Let p>q>0 with p+q = 1 and a = q/p < 1.
Let X_n denote the random walk with transitions
X_{n+1} = CASE 1: X_n + 1 with probability p and CASE 2: X_n - 1 with probability q.
For i ≥ 0, we set u_i = P(X_n = 0 for some n ≥ 0|X_0 = i).
Give the value of u_0.
To find the value of u_0, we need to determine the probability that the random walk X_n, starting from X_0 = 0, reaches 0 at some point.
Let's analyze the possible transitions for the random walk X_n.
If X_0 = 0, there are two possible cases:
1. X_1 = 1 with probability p: In this case, we can't reach 0 in the next step.
2. X_1 = -1 with probability q: In this case, we can reach 0 in the next step.
Since p > q and p + q = 1, the probability of transitioning to -1 (Case 2) is greater than the probability of transitioning to 1 (Case 1).
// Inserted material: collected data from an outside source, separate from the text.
/-- For every command of software that writes a register or a table entry whose address lies under a closed lock while its die can
be reached: the access wakes what any access to its address wakes (log entry 73), and nothing is written but the report, namely
SEC_CNT_LOCKED counts, SEC_LOCK_VIOL holds the device address, and PG_EVT.LOCK_VIOL of die 0's SEC page is set. Beyond the wake,
every other register, every table byte and the hidden state of every block but the event edges are unchanged. An address of no
region's page and of no shared block wakes nothing. (R25, R55, R433, R435, 18_security.md, log entry 73) -/
def Obligations.LockedWritesAreDiscarded : Prop :=
  (∀ (c : Instr) (s : State) (a : Nat), writeAddr s c = some a → s.reach a = true → s.locked a = true →
    exec c s = .next ((s.wakeFor a).lockViol a)) ∧
  (∀ (s : State) (a : Nat), (s.lockViol a).rd (sec 0 SEC_LOCK_VIOL) = wordOf a ∧ (s.lockViol a).rdB (sec 0 PG_EVT) 0 = true ∧
    (s.lockViol a).rd (sec 0 SEC_CNT_LOCKED) = (if s.rd (sec 0 SEC_CNT_LOCKED) = 0xFFFFFFFF then 0xFFFFFFFF else s.rd (sec 0 SEC_CNT_LOCKED) + 1) ∧
    (∀ b, b ∉ [sec 0 SEC_LOCK_VIOL, sec 0 SEC_CNT_LOCKED, sec 0 PG_EVT, sec 0 PG_SEQ] → (s.lockViol a).rd b = s.rd b) ∧
    s.sameBut (s.lockViol a) [.regs, .ev]) ∧
  (∀ (s : State) (a : Nat), pageRegion a = none → sharedAddr a = false → s.wakeFor a = s)

/-- For every command of software that writes a register or a table entry of a die that cannot be reached: for die 1 of a two-die
part while die 0 runs, the write is discarded, HDM_CNT_XDIE counts it and PG_EVT.XDIE_DROP of the HDM page is set; otherwise it
has no effect at all. (R400, 17_host_interface_and_bridge.md) -/
def Obligations.UnreachedWritesAreDropped : Prop :=
  (∀ (c : Instr) (s : State) (a : Nat), writeAddr s c = some a → s.reach a = false →
    exec c s = .next (if dieOf a = 1 ∧ s.dieUp 0 = true ∧ s.part.twoDies = true then s.xdieDrop else s)) ∧
  (∀ s : State, s.xdieDrop.rdB (hdm PG_EVT) 3 = true ∧
    s.xdieDrop.rd (hdm HDM_CNT_XDIE) = (if s.rd (hdm HDM_CNT_XDIE) = 0xFFFFFFFF then 0xFFFFFFFF else s.rd (hdm HDM_CNT_XDIE) + 1) ∧
    s.sameBut s.xdieDrop [.regs, .ev])

/-- An access to a page of a region in DOZE or LANE-IDLE whose die is up leaves the region ACTIVE, and one to a shared block of a
die that is up ungates it (CPM_SHARED[0] is 0; which pages these are is log entry 73). An access to a page or window whose lock
is open, other than to PG_LOCK, decrements the page's PG_LOCK.COUNT by one and beside that only wakes; an access to a page
without a lock only wakes. PG_LOCK written with 0xC0DE sets the count to 256, whatever it was, and written with any other value
sets it to 0. (R25, R53, R55, R434, 18_security.md, log entry 73) -/
def Obligations.AccessesUseUpTheUnlock : Prop :=
  (∀ (s : State) (a g : Nat), pageRegion a = some g → s.rgnOn g = true → 2 ≤ s.rgnState g →
    (s.wakeFor a).rgnState g = 0 ∧ (s.wakeFor a).rgnWaking g = false) ∧
  (∀ (s : State) (a : Nat), sharedAddr a = true → s.dieUp (dieOf a) = true → (s.wakeFor a).rdB (cpm (dieOf a) CPM_SHARED) 0 = false) ∧
  (∀ (s : State) (a pg : Nat), lockPage a = some pg → a ≠ pg + PG_LOCK → s.lockCount pg ≠ 0 →
    (s.access a).lockCount pg = s.lockCount pg - 1 ∧ (∀ b, b ≠ pg + PG_LOCK → (s.access a).rd b = (s.wakeFor a).rd b) ∧
    (s.wakeFor a).sameBut (s.access a) [.regs]) ∧
  (∀ (s : State) (a : Nat), lockPage a = none → s.access a = s.wakeFor a) ∧
  (∀ (s : State) (page : Nat), lockPage (pageBase page + PG_LOCK) = some (pageBase page) → s.takes (pageBase page + PG_LOCK) = true →
    ∃ t, exec (.pageUnlock page) s = .next t ∧ t.lockCount (pageBase page) = 256) ∧
  (∀ (s : State) (page : Nat) (v : Word), v ≠ 0xC0DE → lockPage (pageBase page + PG_LOCK) = some (pageBase page) →
    s.takes (pageBase page + PG_LOCK) = true → ∃ t, exec (.pageLock page v) s = .next t ∧ t.lockCount (pageBase page) = 0)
This implies that the random walk X_n is more likely to go downwards (towards -1) rather than upwards (towards 1).
Now, let's consider the probability of reaching 0. Since reaching 0 is dependent on the previous step, we can calculate the probability recursively.
Starting with X_0 = 0, the probability of reaching 0 at some point can be expressed as follows:
u_0 = probability of reaching 0 in the next step (Case 2: X_1 = -1) + probability of reaching 0 after multiple steps from -1.
Since the random walk X_n is more likely to go downwards, we can assume that the probability of reaching 0 after multiple steps from -1 is equal to u_0.
Therefore, we have the equation:
u_0 = q + u_0
To solve for u_0, we can rearrange the equation:
u_0 - u_0 = q
0 = q
Hence, the value of u_0 is q.
In summary, the value of u_0 is q, which is equal to the probability of transitioning to -1 from X_0 = 0.